Saved data entries:
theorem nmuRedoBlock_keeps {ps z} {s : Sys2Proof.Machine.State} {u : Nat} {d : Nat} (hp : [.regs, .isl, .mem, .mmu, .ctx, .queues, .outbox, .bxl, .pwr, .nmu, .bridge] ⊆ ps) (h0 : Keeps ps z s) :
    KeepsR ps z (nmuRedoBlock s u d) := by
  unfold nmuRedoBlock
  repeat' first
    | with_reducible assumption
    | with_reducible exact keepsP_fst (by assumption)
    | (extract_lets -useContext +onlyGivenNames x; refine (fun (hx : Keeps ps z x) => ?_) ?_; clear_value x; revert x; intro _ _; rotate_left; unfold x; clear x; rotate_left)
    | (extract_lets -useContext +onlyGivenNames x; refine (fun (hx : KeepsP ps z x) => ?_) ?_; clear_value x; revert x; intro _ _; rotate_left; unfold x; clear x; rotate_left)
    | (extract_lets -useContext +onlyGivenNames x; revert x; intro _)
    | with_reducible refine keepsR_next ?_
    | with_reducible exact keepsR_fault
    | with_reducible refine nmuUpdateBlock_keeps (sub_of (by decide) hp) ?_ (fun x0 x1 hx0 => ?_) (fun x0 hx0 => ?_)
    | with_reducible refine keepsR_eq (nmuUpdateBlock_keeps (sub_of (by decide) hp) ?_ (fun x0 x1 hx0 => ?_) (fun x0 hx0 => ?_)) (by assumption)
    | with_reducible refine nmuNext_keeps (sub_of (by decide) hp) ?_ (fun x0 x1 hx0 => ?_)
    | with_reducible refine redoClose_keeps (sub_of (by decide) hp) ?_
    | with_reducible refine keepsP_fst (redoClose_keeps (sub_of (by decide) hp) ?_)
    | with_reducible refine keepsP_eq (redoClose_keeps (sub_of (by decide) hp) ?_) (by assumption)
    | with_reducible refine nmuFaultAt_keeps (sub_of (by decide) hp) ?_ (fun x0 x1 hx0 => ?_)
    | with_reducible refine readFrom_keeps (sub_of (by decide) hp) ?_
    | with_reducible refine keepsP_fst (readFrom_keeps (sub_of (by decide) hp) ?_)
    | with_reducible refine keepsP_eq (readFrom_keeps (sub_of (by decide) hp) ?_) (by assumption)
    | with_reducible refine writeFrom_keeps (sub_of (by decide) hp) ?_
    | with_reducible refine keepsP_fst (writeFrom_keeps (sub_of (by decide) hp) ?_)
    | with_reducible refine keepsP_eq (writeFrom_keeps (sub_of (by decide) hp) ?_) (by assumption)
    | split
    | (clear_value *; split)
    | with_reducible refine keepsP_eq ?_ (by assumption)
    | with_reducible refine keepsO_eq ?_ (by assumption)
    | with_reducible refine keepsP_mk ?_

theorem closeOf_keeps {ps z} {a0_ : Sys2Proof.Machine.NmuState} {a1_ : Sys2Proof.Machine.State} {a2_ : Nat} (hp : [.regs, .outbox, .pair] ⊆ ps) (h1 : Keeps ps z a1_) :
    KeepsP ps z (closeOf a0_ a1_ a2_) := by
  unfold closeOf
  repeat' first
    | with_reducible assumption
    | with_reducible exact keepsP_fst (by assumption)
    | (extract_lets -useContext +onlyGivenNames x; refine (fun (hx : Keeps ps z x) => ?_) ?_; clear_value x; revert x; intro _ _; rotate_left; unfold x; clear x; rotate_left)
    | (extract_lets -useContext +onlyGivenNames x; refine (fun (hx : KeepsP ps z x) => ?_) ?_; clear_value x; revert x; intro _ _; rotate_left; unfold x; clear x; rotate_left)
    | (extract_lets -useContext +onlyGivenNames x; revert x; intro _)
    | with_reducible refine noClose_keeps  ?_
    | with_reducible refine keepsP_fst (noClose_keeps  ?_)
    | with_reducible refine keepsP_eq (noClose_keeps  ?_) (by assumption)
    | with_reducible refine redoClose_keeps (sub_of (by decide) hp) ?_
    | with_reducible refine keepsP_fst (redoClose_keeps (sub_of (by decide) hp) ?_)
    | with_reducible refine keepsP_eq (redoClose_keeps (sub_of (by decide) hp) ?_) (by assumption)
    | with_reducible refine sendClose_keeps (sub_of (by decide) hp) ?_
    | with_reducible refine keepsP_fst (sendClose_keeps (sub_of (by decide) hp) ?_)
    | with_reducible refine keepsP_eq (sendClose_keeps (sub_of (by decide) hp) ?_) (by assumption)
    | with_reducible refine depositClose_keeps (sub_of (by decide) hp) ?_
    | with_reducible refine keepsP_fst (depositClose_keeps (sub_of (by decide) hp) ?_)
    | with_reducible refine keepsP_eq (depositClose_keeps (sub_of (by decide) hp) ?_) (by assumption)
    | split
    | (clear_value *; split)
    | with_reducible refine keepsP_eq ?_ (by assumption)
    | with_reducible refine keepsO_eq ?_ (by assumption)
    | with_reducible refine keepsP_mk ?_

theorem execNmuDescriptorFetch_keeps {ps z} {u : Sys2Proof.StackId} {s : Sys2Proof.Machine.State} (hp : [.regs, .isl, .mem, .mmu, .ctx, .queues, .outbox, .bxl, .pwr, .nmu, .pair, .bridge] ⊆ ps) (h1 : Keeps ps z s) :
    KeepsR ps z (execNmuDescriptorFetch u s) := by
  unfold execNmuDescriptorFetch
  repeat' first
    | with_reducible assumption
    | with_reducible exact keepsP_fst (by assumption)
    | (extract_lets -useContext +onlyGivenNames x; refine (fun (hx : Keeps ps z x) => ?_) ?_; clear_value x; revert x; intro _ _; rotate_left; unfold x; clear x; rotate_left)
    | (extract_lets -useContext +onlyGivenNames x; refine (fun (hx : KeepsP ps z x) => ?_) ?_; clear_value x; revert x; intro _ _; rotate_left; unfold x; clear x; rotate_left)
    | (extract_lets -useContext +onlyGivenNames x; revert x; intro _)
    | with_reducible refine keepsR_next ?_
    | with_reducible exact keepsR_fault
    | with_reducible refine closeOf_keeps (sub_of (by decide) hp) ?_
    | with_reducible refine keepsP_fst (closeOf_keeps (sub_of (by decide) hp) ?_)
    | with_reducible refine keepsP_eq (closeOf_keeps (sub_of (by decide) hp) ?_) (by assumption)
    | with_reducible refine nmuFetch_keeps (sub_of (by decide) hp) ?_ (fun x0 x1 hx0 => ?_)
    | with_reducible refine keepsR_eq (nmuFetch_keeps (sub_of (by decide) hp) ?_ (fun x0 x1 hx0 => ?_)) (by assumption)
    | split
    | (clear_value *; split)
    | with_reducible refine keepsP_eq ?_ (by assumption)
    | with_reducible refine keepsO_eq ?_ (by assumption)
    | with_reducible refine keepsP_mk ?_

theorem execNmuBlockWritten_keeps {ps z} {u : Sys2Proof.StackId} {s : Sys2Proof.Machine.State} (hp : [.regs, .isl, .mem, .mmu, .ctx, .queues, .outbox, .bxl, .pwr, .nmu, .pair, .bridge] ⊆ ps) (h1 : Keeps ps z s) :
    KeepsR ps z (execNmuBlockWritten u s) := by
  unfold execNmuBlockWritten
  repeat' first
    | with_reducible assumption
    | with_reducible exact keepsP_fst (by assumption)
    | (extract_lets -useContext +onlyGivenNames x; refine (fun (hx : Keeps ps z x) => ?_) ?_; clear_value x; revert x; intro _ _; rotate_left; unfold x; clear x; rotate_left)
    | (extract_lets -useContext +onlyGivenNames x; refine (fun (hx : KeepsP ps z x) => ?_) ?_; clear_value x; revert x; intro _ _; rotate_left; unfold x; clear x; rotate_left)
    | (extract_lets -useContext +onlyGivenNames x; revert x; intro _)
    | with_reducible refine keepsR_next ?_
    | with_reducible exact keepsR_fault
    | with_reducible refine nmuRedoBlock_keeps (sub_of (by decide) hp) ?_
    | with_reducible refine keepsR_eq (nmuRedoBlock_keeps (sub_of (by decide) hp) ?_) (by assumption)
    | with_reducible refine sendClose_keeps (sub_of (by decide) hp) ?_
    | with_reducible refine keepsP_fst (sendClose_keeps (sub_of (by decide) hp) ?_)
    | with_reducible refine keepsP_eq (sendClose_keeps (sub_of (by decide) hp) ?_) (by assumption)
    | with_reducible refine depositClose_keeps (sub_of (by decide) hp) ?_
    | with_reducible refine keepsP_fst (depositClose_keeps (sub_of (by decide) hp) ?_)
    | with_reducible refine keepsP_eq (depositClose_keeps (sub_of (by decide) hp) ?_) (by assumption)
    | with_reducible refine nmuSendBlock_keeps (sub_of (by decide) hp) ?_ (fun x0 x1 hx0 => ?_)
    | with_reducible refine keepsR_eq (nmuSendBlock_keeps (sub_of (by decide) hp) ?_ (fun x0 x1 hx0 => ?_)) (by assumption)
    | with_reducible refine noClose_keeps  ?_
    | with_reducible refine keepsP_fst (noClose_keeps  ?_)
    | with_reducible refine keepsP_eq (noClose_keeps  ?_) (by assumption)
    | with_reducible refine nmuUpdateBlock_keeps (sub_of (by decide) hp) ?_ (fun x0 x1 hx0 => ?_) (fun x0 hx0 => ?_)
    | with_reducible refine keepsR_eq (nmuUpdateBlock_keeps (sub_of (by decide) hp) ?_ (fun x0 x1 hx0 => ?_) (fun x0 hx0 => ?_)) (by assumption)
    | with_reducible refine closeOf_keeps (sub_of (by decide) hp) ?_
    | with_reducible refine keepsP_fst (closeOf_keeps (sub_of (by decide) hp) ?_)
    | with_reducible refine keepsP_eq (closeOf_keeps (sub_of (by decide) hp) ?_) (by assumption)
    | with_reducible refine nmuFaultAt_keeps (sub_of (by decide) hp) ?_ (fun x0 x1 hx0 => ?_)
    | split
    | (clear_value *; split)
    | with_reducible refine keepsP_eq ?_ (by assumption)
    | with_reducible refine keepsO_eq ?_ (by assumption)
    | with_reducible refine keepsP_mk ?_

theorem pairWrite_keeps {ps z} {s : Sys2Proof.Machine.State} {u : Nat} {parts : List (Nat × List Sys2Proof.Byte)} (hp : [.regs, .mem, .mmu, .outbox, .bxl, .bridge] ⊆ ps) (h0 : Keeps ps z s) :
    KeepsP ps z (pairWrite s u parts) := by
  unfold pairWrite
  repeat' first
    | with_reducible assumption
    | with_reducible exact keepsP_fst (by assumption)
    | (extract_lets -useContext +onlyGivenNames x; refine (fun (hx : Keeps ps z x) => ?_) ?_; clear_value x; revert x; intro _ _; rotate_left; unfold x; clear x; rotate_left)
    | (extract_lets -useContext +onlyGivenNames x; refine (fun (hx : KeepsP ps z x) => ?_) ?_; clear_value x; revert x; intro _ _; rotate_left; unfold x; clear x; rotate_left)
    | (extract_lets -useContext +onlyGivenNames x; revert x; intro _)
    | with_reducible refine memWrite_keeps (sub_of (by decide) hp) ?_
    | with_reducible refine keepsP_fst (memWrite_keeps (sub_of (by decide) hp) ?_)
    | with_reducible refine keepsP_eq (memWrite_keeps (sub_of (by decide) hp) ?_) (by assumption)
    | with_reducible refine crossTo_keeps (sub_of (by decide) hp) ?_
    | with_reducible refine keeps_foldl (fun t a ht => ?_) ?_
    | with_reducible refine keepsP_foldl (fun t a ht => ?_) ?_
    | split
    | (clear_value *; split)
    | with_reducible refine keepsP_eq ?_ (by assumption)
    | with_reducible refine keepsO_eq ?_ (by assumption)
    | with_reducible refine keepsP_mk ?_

## WHAT IS NEEDED
Which lines of the data include the string "parts"? Find them and copy each one.

## SOLVED PROBLEM
theorem pairWrite_keeps {ps z} {s : Sys2Proof.Machine.State} {u : Nat} {parts : List (Nat × List Sys2Proof.Byte)} (hp : [.regs, .mem, .mmu, .outbox, .bxl, .bridge] ⊆ ps) (h0 : Keeps ps z s) :
    KeepsP ps z (pairWrite s u parts) := by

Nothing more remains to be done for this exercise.